##### Records for this task #####

/-- STOP with a position (R13, R14, R17, R56): the stop position and E fall, the held frames and open frames at or above the
new E end without a gap, and a RECORDING binding whose end now lies in or below its window enters FINISHING, where every
FREE slot closes UNSEEN and the spans below E become gaps; the own through falls to E (R121). That the base stays where it is
is the model's reading (log entry 12), and so is the order of the endings (log entries 13 and 14); that outcomes go to Frame
Accounting before gaps are handed on (log entry 9), and that the extent map stays whole at the lowered E (log entry 42), are
its choices. -/
def Obligations.StopAtPosition : Prop :=
  ∀ (t : Time) (station : Station) (clip : Clip) (p : BitVec 24) (s : State),
    s.hearsFrom station → p.toNat ≠ 16777215 →
    (s.activeFor clip = none → exec (.stop t station clip p) s = .next { s with now := t }) ∧
    (∀ (b : BindingNo) (r : Binding) (e : Nat),
      s.activeFor clip = some b → r = s.binding b → e = min r.terms.clipLength p.toNat →
      (r.stopPos < p.toNat → exec (.stop t station clip p) s = .next { s with now := t }) ∧
      (p.toNat ≤ r.stopPos →
        ∃ u, exec (.stop t station clip p) s = .next u ∧ (s.atTime t).worksOn u b ∧
          (u.binding b).stopPos = p.toNat ∧ (u.binding b).effEnd = e ∧ (u.binding b).terms = r.terms ∧
          (r.state = .armed →
            (e = 0 → (u.binding b).state = .finishing ∧ (u.binding b).reason = some .stopped) ∧
            (e ≠ 0 → u = (s.atTime t).updBinding b (fun q =>
              { q with stopPos := p.toNat, effEnd := e,
                       coord := { q.coord with ownThrough := min q.coord.ownThrough e } }))) ∧
          (r.state = .finishing → (u.binding b).state = .finishing ∧ (u.binding b).reason = r.reason) ∧
          (∀ v : State, v = (s.atTime t).updBinding b (fun q =>
              { q with stopPos := p.toNat, effEnd := e, coord := { q.coord with ownThrough := min q.coord.ownThrough e } }) →
            (r.state = .finishing → r.asm.base = none → r.countersBounded → u = if e < r.effEnd then v.heldEnded b e else v) ∧
            (r.state ≠ .armed → s.poolWhole → r.countersBounded → r.asm.slots.length = 8 →
              ∀ (n : FrameCount) (ends : Nat → Slot → Bool) (gone slots : List Slot) (w : State),
              r.asm.base = some n →
              ends = (fun i x => x.isOpen && decide (e ≤ startOf r.terms (min (r.deltaOf n + i) (2 ^ 31)))) →
              gone = (r.asm.slots.zipIdx.filter (fun x => ends x.2 x.1)).map Prod.fst →
              slots = r.asm.slots.mapIdx (fun i x => if ends i x then .closed (.skipped .beyond) else x) →
              w = (if e < r.effEnd then
                ((v.heldEnded b e).slotsClosed b gone slots 0 0).outcomesTaken b
                  (List.replicate gone.length (.skipped .beyond))
                else v) →
              (r.state = .recording → (e ≤ startOf r.terms (min (r.deltaOf n) (2 ^ 31)) ∨ e < r.effEnd ∧ gone ≠ []) →
                ∀ (held : List Slot) (free : Nat), held = (w.binding b).asm.slots →
                  free = (held.filter (fun x => x.outcome = some .unseen)).length →
                  u = (((w.updBinding b (fun q => { q with state := .finishing, reason := some .stopped })).slotsClosed b []
                    (held.map (fun x => if x.outcome = some .unseen then .closed .unseen else x)) 0 free).outcomesTaken b
                    (List.replicate free .unseen)).handGaps b
                    (rangesOf (r.deltaOf n) (fun x => x.outcome = some .unseen) held)) ∧
              (r.state = .finishing ∨ ¬ (e ≤ startOf r.terms (min (r.deltaOf n) (2 ^ 31)) ∨ e < r.effEnd ∧ gone ≠ []) →
                u = w))) ∧
          (r.state ≠ .armed → ∀ (n : FrameCount) (at' : Nat → Nat),
            r.asm.base = some n → at' = (fun i => startOf r.terms (min (r.deltaOf n + i) (2 ^ 31))) →
            (r.state = .recording →
              ((e ≤ at' 0 ∨ e < r.effEnd ∧ ∃ i x, r.asm.slots[i]? = some x ∧ x.open ∧ e ≤ at' i) →
                (u.binding b).state = .finishing ∧ (u.binding b).reason = some .stopped) ∧
              (¬ (e ≤ at' 0 ∨ e < r.effEnd ∧ ∃ i x, r.asm.slots[i]? = some x ∧ x.open ∧ e ≤ at' i) →
                (u.binding b).state = .recording ∧ (u.binding b).reason = r.reason)) ∧
            (u.binding b).asm = { r.asm with
              slots := r.asm.slots.mapIdx (fun i x =>
                match x with
                | .free d =>
                  if r.state = .recording ∧ (u.binding b).state = .finishing then .closed .unseen else .free d
                | .filling f d => if e < r.effEnd ∧ e ≤ at' i then .closed (.skipped .beyond) else .filling f d
                | .skipped k d => if e < r.effEnd ∧ e ≤ at' i then .closed (.skipped .beyond) else .skipped k d
                | .closed o => .closed o) } ∧
            (e < r.effEnd →
              (∀ h ∈ (u.binding b).coord.held, h.position < e) ∧
              ∀ i f d, r.asm.slots[i]? = some (.filling f d) → e ≤ at' i → u.frame? f = none))))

#####

Prompt:
Would you please copy the material above exactly, with nothing left out?

Written response:
/-- STOP with a position (R13, R14, R17, R56): the stop position and E fall, the held frames and open frames at or above the
new E end without a gap, and a RECORDING binding whose end now lies in or below its window enters FINISHING, where every
FREE slot closes UNSEEN and the spans below E become gaps; the own through falls to E (R121). That the base stays where it is
is the model's reading (log entry 12), and so is the order of the endings (log entries 13 and 14); that outcomes go to Frame
Accounting before gaps are handed on (log entry 9), and that the extent map stays whole at the lowered E (log entry 42), are
its choices. -/
def Obligations.StopAtPosition : Prop :=
  ∀ (t : Time) (station : Station) (clip : Clip) (p : BitVec 24) (s : State),
    s.hearsFrom station → p.toNat ≠ 16777215 →
    (s.activeFor clip = none → exec (.stop t station clip p) s = .next { s with now := t }) ∧
    (∀ (b : BindingNo) (r : Binding) (e : Nat),
      s.activeFor clip = some b → r = s.binding b → e = min r.terms.clipLength p.toNat →
      (r.stopPos < p.toNat → exec (.stop t station clip p) s = .next { s with now := t }) ∧
      (p.toNat ≤ r.stopPos →
        ∃ u, exec (.stop t station clip p) s = .next u ∧ (s.atTime t).worksOn u b ∧
          (u.binding b).stopPos = p.toNat ∧ (u.binding b).effEnd = e ∧ (u.binding b).terms = r.terms ∧
          (r.state = .armed →
            (e = 0 → (u.binding b).state = .finishing ∧ (u.binding b).reason = some .stopped) ∧
            (e ≠ 0 → u = (s.atTime t).updBinding b (fun q =>
              { q with stopPos := p.toNat, effEnd := e,
                       coord := { q.coord with ownThrough := min q.coord.ownThrough e } }))) ∧
          (r.state = .finishing → (u.binding b).state = .finishing ∧ (u.binding b).reason = r.reason) ∧
          (∀ v : State, v = (s.atTime t).updBinding b (fun q =>
              { q with stopPos := p.toNat, effEnd := e, coord := { q.coord with ownThrough := min q.coord.ownThrough e } }) →
            (r.state = .finishing → r.asm.base = none → r.countersBounded → u = if e < r.effEnd then v.heldEnded b e else v) ∧
            (r.state ≠ .armed → s.poolWhole → r.countersBounded → r.asm.slots.length = 8 →
              ∀ (n : FrameCount) (ends : Nat → Slot → Bool) (gone slots : List Slot) (w : State),
              r.asm.base = some n →
              ends = (fun i x => x.isOpen && decide (e ≤ startOf r.terms (min (r.deltaOf n + i) (2 ^ 31)))) →
              gone = (r.asm.slots.zipIdx.filter (fun x => ends x.2 x.1)).map Prod.fst →
              slots = r.asm.slots.mapIdx (fun i x => if ends i x then .closed (.skipped .beyond) else x) →
              w = (if e < r.effEnd then
                ((v.heldEnded b e).slotsClosed b gone slots 0 0).outcomesTaken b
                  (List.replicate gone.length (.skipped .beyond))
                else v) →
              (r.state = .recording → (e ≤ startOf r.terms (min (r.deltaOf n) (2 ^ 31)) ∨ e < r.effEnd ∧ gone ≠ []) →
                ∀ (held : List Slot) (free : Nat), held = (w.binding b).asm.slots →
                  free = (held.filter (fun x => x.outcome = some .unseen)).length →
                  u = (((w.updBinding b (fun q => { q with state := .finishing, reason := some .stopped })).slotsClosed b []
                    (held.map (fun x => if x.outcome = some .unseen then .closed .unseen else x)) 0 free).outcomesTaken b
                    (List.replicate free .unseen)).handGaps b
                    (rangesOf (r.deltaOf n) (fun x => x.outcome = some .unseen) held)) ∧
              (r.state = .finishing ∨ ¬ (e ≤ startOf r.terms (min (r.deltaOf n) (2 ^ 31)) ∨ e < r.effEnd ∧ gone ≠ []) →
                u = w))) ∧
          (r.state ≠ .armed → ∀ (n : FrameCount) (at' : Nat → Nat),
            r.asm.base = some n → at' = (fun i => startOf r.terms (min (r.deltaOf n + i) (2 ^ 31))) →
            (r.state = .recording →
              ((e ≤ at' 0 ∨ e < r.effEnd ∧ ∃ i x, r.asm.slots[i]? = some x ∧ x.open ∧ e ≤ at' i) →
                (u.binding b).state = .finishing ∧ (u.binding b).reason = some .stopped) ∧
              (¬ (e ≤ at' 0 ∨ e < r.effEnd ∧ ∃ i x, r.asm.slots[i]? = some x ∧ x.open ∧ e ≤ at' i) →
                (u.binding b).state = .recording ∧ (u.binding b).reason = r.reason)) ∧
            (u.binding b).asm = { r.asm with
              slots := r.asm.slots.mapIdx (fun i x =>
                match x with
                | .free d =>
                  if r.state = .recording ∧ (u.binding b).state = .finishing then .closed .unseen else .free d
                | .filling f d => if e < r.effEnd ∧ e ≤ at' i then .closed (.skipped .beyond) else .filling f d
                | .skipped k d => if e < r.effEnd ∧ e ≤ at' i then .closed (.skipped .beyond) else .skipped k d
                | .closed o => .closed o) } ∧
            (e < r.effEnd →
              (∀ h ∈ (u.binding b).coord.held, h.position < e) ∧
              ∀ i f d, r.asm.slots[i]? = some (.filling f d) → e ≤ at' i → u.frame? f = none))))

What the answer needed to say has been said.